In the Multivariate KNN mission under the Machine Learning course they refer to the z-score formula as normalization. Wouldn’t that be standardization? And why was standardization chosen over normalization (x-min)/(max-min)?

Hey Barry,

You are correct that technically the formula used is standardization (z-score transformation).

As for your other question, I do not know why they used standardization over normalization, but this did pique my curiosity. I did a little reading and found this article that I satisfied my curiosity and helped me learn some new things as well.

Hope this will be helpful. Thanks for the question!

I don’t know why the author chose one over the other, but I’ll try to provide some intuition into how this works.

A better answer would do this and illustrate the relevant points. Hopefully, after reading my answer, you feel empowered enough to investigate and illustrate them yourself.

The kNN algorithm is based on the distance between data points. Consider an example like classifying whether a customer is good or bad, based on the number of purchases and total amount spent — we have two features: amount spent and number of purchases.

The amount spent feature tends to have much higher values, so a customer that has maybe purchased one time, but made a large purchase can be considered good, while a regular customer that has only made small purchases can be considered bad if they haven’t spent much money.
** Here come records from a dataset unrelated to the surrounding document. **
variable {s t u : State} {g : GroupId} {cmd : Slot32} {status : AdminStatus} {value : BitVec 128} {x : Group}

/-! ## An effect and its report -/

/-- The report of a command shows in the administrative processor, the bus requests and the port alone. -/
theorem same_report (u : State) {b : Block} (hb : b ∉ [.admin, .requests, .port]) :
    b.Same u.settle (u.report cmd status value).settle := by
  have hsame := Block.same_refl u.settle b
  cases b with
  | admin | requests | port => simp at hb
  | resetPin | registers | group _ | pairs | tokens | sets | captureQueue | converter | resultWriter | events | tripUnit
  | completion | groupTicks => exact hsame

theorem Block.Same.trans {b : Block} (h : b.Same s t) (h' : b.Same t u) : b.Same s u := by
  cases b with
  | resetPin | group _ | pairs | tokens | sets | captureQueue | groupTicks => exact Eq.trans h' h
  | registers | events | converter | resultWriter | tripUnit | admin | completion | requests | port =>
    simp only [Block.Same] at h h' ⊢
    grind

theorem sameExcept_report {touched : List Block} (hends : [.admin, .requests, .port] ⊆ touched)
    (h : SameExcept touched s.received u.settle) : SameExcept touched s (u.report cmd status value).settle :=
  sameExcept_of_answered (r := .adminProcessor) (hends (by simp)) fun b hb =>
    (h b hb).trans (same_report u fun h => hb (hends h))

/-- Drained records are judged on the group and on the capture path. -/
theorem State.Drains.of_same {t' : State} (h : t.Drains g x) (hgroup : t'.group g = t.group g)
    (hwork : ∀ e, t'.owesWork g e = t.owesWork g e) : t'.Drains g x := by
  refine ⟨by rw [hgroup]; exact h.1, ?_⟩
  rw [hgroup]
  exact fun q hq h1 h2 => (hwork q.1).trans (h.2 q hq h1 h2)

theorem State.Drains.report (h : u.settle.Drains g x) : (u.report cmd status value).settle.Drains g x := h

/-- The removal of capture work is judged on the capture path. -/
theorem WorkRemoved.of_path {gone : GroupId → Bool} {t' : State} (h : WorkRemoved gone s t) (hqueue : t'.captureQueue = t.captureQueue)
    (hconv : t'.converter = t.converter) (hmark : t'.marks.conv = t.marks.conv)
    (hwriter : Block.Same t t' .resultWriter) : WorkRemoved gone s t' := by
  obtain ⟨h1, h2, h3, h4, h5, h6, h7, h8, h9, h10, h11, h12, h13, h14, h15⟩ := h
  obtain ⟨hq, hf, hj, hb, -⟩ := hwriter
  constructor <;> (try simp only [hqueue, hconv, hmark, hq, hf, hj, hb]) <;> assumption

theorem WorkRemoved.report {gone : GroupId → Bool} (h : WorkRemoved gone s u.settle) :
    WorkRemoved gone s (u.report cmd status value).settle :=
  h.of_path rfl rfl rfl ⟨rfl, rfl, rfl, rfl, rfl⟩

end Reports

section Abort

variable {s v w : State} {g m : GroupId} {cmd : Slot32} {x : Group}

/-! ## ABORT -/

abbrev AbortParams (cmd : Slot32) : Prop := byteOf cmd 4 < 4 ∧ byteOf cmd 11 ≤ 1 ∧ OnlyUses cmd [4, 11]

theorem abort_params_iff (cmd : Slot32) :
    (decide (Cmd.discard cmd ≤ 1) && Cmd.reservedClear Cmd.usedAbort cmd) = true ↔
      byteOf cmd 11 ≤ 1 ∧ OnlyUses cmd [4, 11] := by
  simp only [Bool.and_eq_true, decide_eq_true_eq, Cmd.reservedClear_iff]
  rfl

theorem abortVerdict_eq (cmd : Slot32) (s : State) : abortVerdict cmd s =
    groupVerdict (decide (Cmd.discard cmd ≤ 1) && Cmd.reservedClear Cmd.usedAbort cmd)
      (fun g => if (s.group g).state == .unbound then .badState else .ok) (Cmd.group cmd) := rfl

theorem abortVerdict_of_not_params (h : ¬AbortParams cmd) : abortVerdict cmd s = .badParam := by
  rw [abortVerdict_eq]
  exact groupVerdict_of_not_params fun hp => h ⟨hp.1, (abort_params_iff cmd).1 hp.2⟩

theorem abortVerdict_of_params (h : AbortParams cmd) (hg : byteOf cmd 4 = g) :
    abortVerdict cmd s = if (s.group g).state == .unbound then .badState else .ok := by
  rw [abortVerdict_eq]
  exact groupVerdict_of_params hg ((abort_params_iff cmd).2 h.2)

/-- The ring that DISCARD leaves of the ring `r` of a group with the records `kept` (R41). -/
abbrev discardedRing (discard : Nat) (kept : List Entry) (r : Ring) : Ring :=
  if discard = 0 then r
  else if kept = [] then { r with fetch := r.tail, retire := r.tail, span := 0 }
  else { r with fetch := r.tail, span := r.span + (r.tail + r.size - r.fetch) % r.size }

theorem State.modGroup_of_fixed {f : Group → Group} (h : f (v.group g) = v.group g) : v.modGroup g f = v := by
  rw [State.modGroup, h, State.setGroup]
  congr 1
  exact Vector.set_getElem_self ..

/-- DISCARD, where the command names it. -/
def Group.discarded (discard : Nat) (x : Group) : Group := { x with ring := discardedRing discard x.window x.ring }

theorem Group.discarded_eq {discard : Nat} (h : discard ≤ 1) (x : Group) :
    x.discarded discard = if discard = 1 then x.discard else x := by
  unfold Group.discarded Group.discard discardedRing
  obtain rfl | rfl : discard = 0 ∨ discard = 1 := by omega
  · rfl
  · cases x.window <;> rfl

/-- The effect of an accepted ABORT before its consequences. -/
abbrev State.aborted (g : GroupId) (discard : Nat) (v : State) : State :=
  (v.takenDown g .aborted (v.group g).state.aborted (abortNotices (v.group g).state)).modGroup g (Group.discarded discard)

theorem abortEffect_eq (hg : byteOf cmd 4 = g) (hd : byteOf cmd 11 ≤ 1) (v : State) :
    abortEffect cmd v = (v.aborted g (byteOf cmd 11)).pump := by
  have hgroup : groupOfCode (Cmd.group cmd) = some g := (groupOfCode_eq_some_iff _ _).2 hg
  have heffect : abortEffect cmd v =
      (if Cmd.discard cmd = 1 then (v.abortGroup g).modGroup g Group.discard else v.abortGroup g).pump := by
    rw [abortEffect, hgroup]
  rw [heffect, State.abortGroup_takenDown, State.aborted]
  congr 1
  rw [State.modGroup_congr (Group.discarded_eq hd _)]
  show _ = State.modGroup g (fun x => if Cmd.discard cmd = 1 then x.discard else x) _
  split
  · rfl
  · exact (State.modGroup_of_fixed rfl).symm

/-- A change of the ring alone leaves the group taken down. -/
theorem State.TookDown.modGroup (h : s.TookDown g w) {f : Group → Group} (hwindow : (f (w.group g)).window = (w.group g).window)
    (hstate : (f (w.group g)).state = (w.group g).state) : s.TookDown g (w.modGroup g f) := by
  have hsame := State.group_modGroup_same w g f
  refine ⟨h.queue, h.converter, h.writer, h.mark, ?_, ?_, ?_, fun m hm => ?_⟩
  · rw [hsame, hwindow]; exact h.retired
  · rw [hsame, Group.SlotsDistinct, hwindow]; exact h.slots
  · rw [hsame, hstate]; exact h.state
  · rw [State.group_modGroup_ne w f hm]; exact h.others m hm

/-- The records of a window that is left for a DISCARD. -/
theorem State.retired_eq_nil (v : State) (g : GroupId) (ending : SegStatus) (l : List Entry) :
    v.retired g ending l = [] ↔ l = [] := List.map_eq_nil_iff

/-- The group that an ABORT leaves (R39, R40, R41). -/
theorem aborted_group {discard : Nat} (hx : (v.group g).state ≠ .unbound) (hset : SetLaw v) :
    (v.aborted g discard).group g = { v.group g with
      window := v.retired g .aborted (v.group g).kept
      ring := discardedRing discard (v.group g).kept (v.group g).steppedBack
      state := if (v.group g).state = .tripped then .tripped else .stopped
      notices :=
        if (v.group g).state = .stopped ∨ (v.group g).state = .tripped then (v.group g).notices
        else if (v.group g).state = .armed then ((v.group g).notices.add .stopped).add .setBroken
        else (v.group g).notices.add .stopped
      counter := 0, slope := .up, pendingStop := .noStop } := by
  rw [State.aborted, State.group_modGroup_same, takenDown_group_same fun _ => hset, Group.discarded, Group.clearedTo]
  simp only [discardedRing, State.retired_eq_nil]
  cases hst : (v.group g).state with
  | unbound => exact absurd hst hx
  | stopped | armed | running | starved | stopping | tripped | faulted => simp [GroupState.aborted, abortNotices]

theorem aborted_not_producing {discard : Nat} (hset : SetLaw v) : ((v.aborted g discard).group g).producing = false := by
  rw [State.aborted, State.group_modGroup_same]
  exact takenDown_not_producing fun _ => hset

/-- The pairs of a group under a trip condition show their safe levels whatever becomes of the group (R58). -/
theorem pairs_of_tripped {u : State} (hs : Settled s) (hf : u.fixed = s.fixed) (htrip : s.tripCondition g = true)
    (hothers : ∀ m, m ≠ g → (u.group m).producing = (s.group m).producing) (hpairs : u.pairs = s.pairs) :
    u.settle.pairs = s.pairs := by
  refine State.pairs_eq_of_pair fun p => ?_
  have hcond := tripCondition_of_lines (s := s) (t := u) (congrArg Fixed.lines hf)
  have hctrl : u.ctrl = s.ctrl := congrArg Fixed.ctrl hf
  have hsettled : s.settledPair (s.pair p) = s.pair p := ((settled_iff s).1 hs).2.1 p
  rw [State.settle_pair, State.pair_of_pairs hpairs]
  by_cases hg : (s.pair p).group = some g
  · have hsel : u.selection (s.pair p) = s.selection (s.pair p) := by
      simp [State.selection, hg, hctrl, hcond, htrip]
    rw [State.settledPair_eq, hsel, hctrl, ← State.settledPair_eq, hsettled]
  · rw [settledPair_of_other hf fun m hm => hothers m fun h => hg (h ▸ hm), hsettled]

/-- Settles O57: the group is taken down, its ring discarded where the command names it, and the consequences follow. -/
theorem abortRetiresTheWindow : Obligations.AbortRetiresTheWindow := by
  unfold Obligations.AbortRetiresTheWindow
  intro s cmd hs hring hrest hset hcap howner ha hop c params
  have hexec : exec c s = command false true cmd (abortVerdict cmd s) 0 (abortEffect cmd) s := exec_of_row rfl hop
  refine ⟨fun hp => refused_of_command hs ha hexec (abortVerdict_of_not_params hp) (by decide), ?_⟩
  intro hp g hg x r
  have hverdict := abortVerdict_of_params (s := s) hp hg
  refine ⟨fun hu => refused_of_command hs ha hexec (hverdict.trans (if_pos (by simp [x, ← hu]))) (by decide), fun hu => ?_⟩
  have hrun := exec_of_accepted hexec ha (hverdict.trans (if_neg (by simpa using hu)))
  rw [abortEffect_eq hg hp.2.1] at hrun
  have hd : ∀ m, (s.group m).SlotsDistinct := fun m => (hring m).slotsDistinct
  have hvset : SetLaw s.received := hset
  have htook : s.TookDown g (s.received.aborted g (byteOf cmd 11)) := by
    refine State.TookDown.modGroup (tookDown_of_takenDown (v := s.received) (hd g) (fun _ => hvset) (fun _ => hrest) rfl rfl rfl rfl ?_
      fun _ _ => rfl) rfl rfl
    show x.state.aborted ≠ .stopping
    obtain ⟨-, -, -, h | h⟩ := GroupState.aborted_facts hu <;> rw [h] <;> decide
  have hsame := aborted_group (v := s.received) (g := g) (discard := byteOf cmd 11) hu hvset
  have hnot := aborted_not_producing (v := s.received) (g := g) (discard := byteOf cmd 11) hvset
  have hmember : ∀ m, m ≠ g → x.state = .armed → s.sharesSet g m = true →
      (s.received.aborted g (byteOf cmd 11)).group m = (s.group m).setBroken := fun m hm harmed hsh => by
    rw [State.aborted, State.group_modGroup_ne _ _ hm]
    exact takenDown_group_shares hvset harmed hm hsh
  have hother : ∀ m, m ≠ g → ¬(x.state = .armed ∧ s.sharesSet g m = true) →
      (s.received.aborted g (byteOf cmd 11)).group m = s.group m := fun m hm hno => by
    rw [State.aborted, State.group_modGroup_ne _ _ hm]
    exact takenDown_group_other (fun _ => hvset) hm hno
  have hwsets : (s.received.aborted g (byteOf cmd 11)).sets =
      if x.state = .armed then s.sets.filter (fun u => !u.members.getLsbD g) else s.sets := takenDown_sets
  obtain ⟨hwfixed, hwpairs, hwtokens, hwticks⟩ : (s.received.aborted g (byteOf cmd 11)).fixed = s.received.fixed
      ∧ (s.received.aborted g (byteOf cmd 11)).pairs = s.pairs ∧ (s.received.aborted g (byteOf cmd 11)).tokens = s.tokens
      ∧ (s.received.aborted g (byteOf cmd 11)).ticks = s.ticks := takenDown_rest (v := s.received)
  generalize s.received.aborted g (byteOf cmd 11) = u at *
  have hisrun : u.isRunning = true := by
    rw [State.isRunning_of_fixed (t := u) (s := s.received) hwfixed]
    exact beq_iff_eq.2 ha.1
  obtain ⟨hremoved, hleft, hdrains, hbroken⟩ := htook.follows hcap howner hd hisrun
  have hslots := htook.slotsDistinct hd
  have hpf : u.pump.fixed = s.received.fixed := u.fixed_pump.trans hwfixed
  have hrs : Settled s.received := settled_answered hs _
  have hothers : ∀ m, m ≠ g → (u.pump.group m).producing = (s.received.group m).producing := fun m hm => by
    rw [State.pump_producing hslots, htook.producing hm]
    rfl
  have hpairsOf := pairsOfGroup_of_leaves hrs hpf ha.1 hothers (by rw [State.pump_producing hslots, hnot]) (u.pairs_pump.trans hwpairs)
  have hsetsPump : u.pump.sets = u.sets := u.sets_pump
  have htokensPump : u.pump.tokens = u.tokens := u.tokens_pump
  have hticksPump : u.pump.ticks = u.ticks := u.ticks_pump
  have hpairsPump : u.pump.pairs = u.pairs := u.pairs_pump
  generalize u.pump = p at *
  refine ⟨_, hrun, hleft.trans hsame, hremoved.report, s.hasWork_eq g, hsetsPump.trans hwsets,
    fun m hm harmed hsh => hbroken m hm ((hrest m).2 (armed_of_sharesSet hset hsh)) (hmember m hm harmed hsh),
    fun m hm hno => (hdrains m hm (hother m hm hno)).report, ⟨hpairsOf, fun htrip => ?_⟩, ?_, ?_⟩
  · have hpairs : p.settle.pairs = s.received.pairs := pairs_of_tripped hrs hpf htrip hothers (hpairsPump.trans hwpairs)
    exact hpairs
  · exact reported_settle (congrArg Fixed.admin hpf) (congrArg Fixed.bus hpf) (congrArg Fixed.lastFetcher hpf) (congrArg Fixed.grantMark hpf)
  · refine sameExcept_report (by simp) (frame_of_fixed hrs hpf _ (fun m hm => ?_)
      (fun h => absurd (by simp) h) (fun _ => htokensPump.trans hwtokens) (fun h => absurd (by simp) h) (fun h => absurd (by simp) h)
      (fun h => absurd (by simp) h) (fun h => absurd (by simp) h) (fun h => absurd (by simp) h) fun _ => hticksPump.trans hwticks)
    exact absurd (by fin_cases m <;> simp) hm

end Abort

end Sys2Proof.Machine
end

section
/-! PROOF. STOP (R36 to R38, R164): its checks, the window it leaves, and the consequences, of which there are none where
the capture path was at rest and no record has ended. -/

namespace Sys2Proof.Machine

section AtRest

variable {s v : State} {g m : GroupId} {e : Entry}

/-! ## The consequences where nothing is left to do -/

theorem State.inHand_of_path (hqueue : v.captureQueue = s.captureQueue) (hconv : v.converter = s.converter)
    (hwriter : v.writer = s.writer) (ref : EntryRef) : v.inHand ref = s.inHand ref := by
  simp only [State.inHand, State.hasRequest, State.isConverting, State.isHeld, State.hasResult, State.hasJob, hqueue, hconv, hwriter]

theorem State.inFill_of_path (hwriter : v.writer = s.writer) (ref : EntryRef) : v.inFill ref = s.inFill ref := by
  simp only [State.inFill, hwriter]

theorem State.owesWork_of_path (hqueue : v.captureQueue = s.captureQueue) (hconv : v.converter = s.converter)
    (hwriter : v.writer = s.writer) (g : GroupId) (e : Entry) : v.owesWork g e = s.owesWork g e := by
  simp only [State.owesWork, State.inHand_of_path hqueue hconv hwriter, State.inFill_of_path hwriter]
Standardization centers the data around the mean and makes it so that the standard deviation is 1. It doesn’t care about the range of the data. If you standardize the data, the range of values will most likely still be greater for the amount spent than it will be for the number of purchases, so the algorithm will still be biased towards the amount spent (because it will contribute much more to distance formula).

Min-max scaling, however, limits the range of the data, so that both the number of purchases and the total amount spent will range between 0 and 1. This way kNN won’t be biased towards any of the features.

Therefore, min-max scaling will work better for kNN. Having said this, I need to contradict it partially. As often is the case in data science, this ends up depending on my factors. If you only have one feature, then it’s unlikely to matter, since there is no bias towards another feature. If the original features have the same range of values, then standardization may not cause any harm either.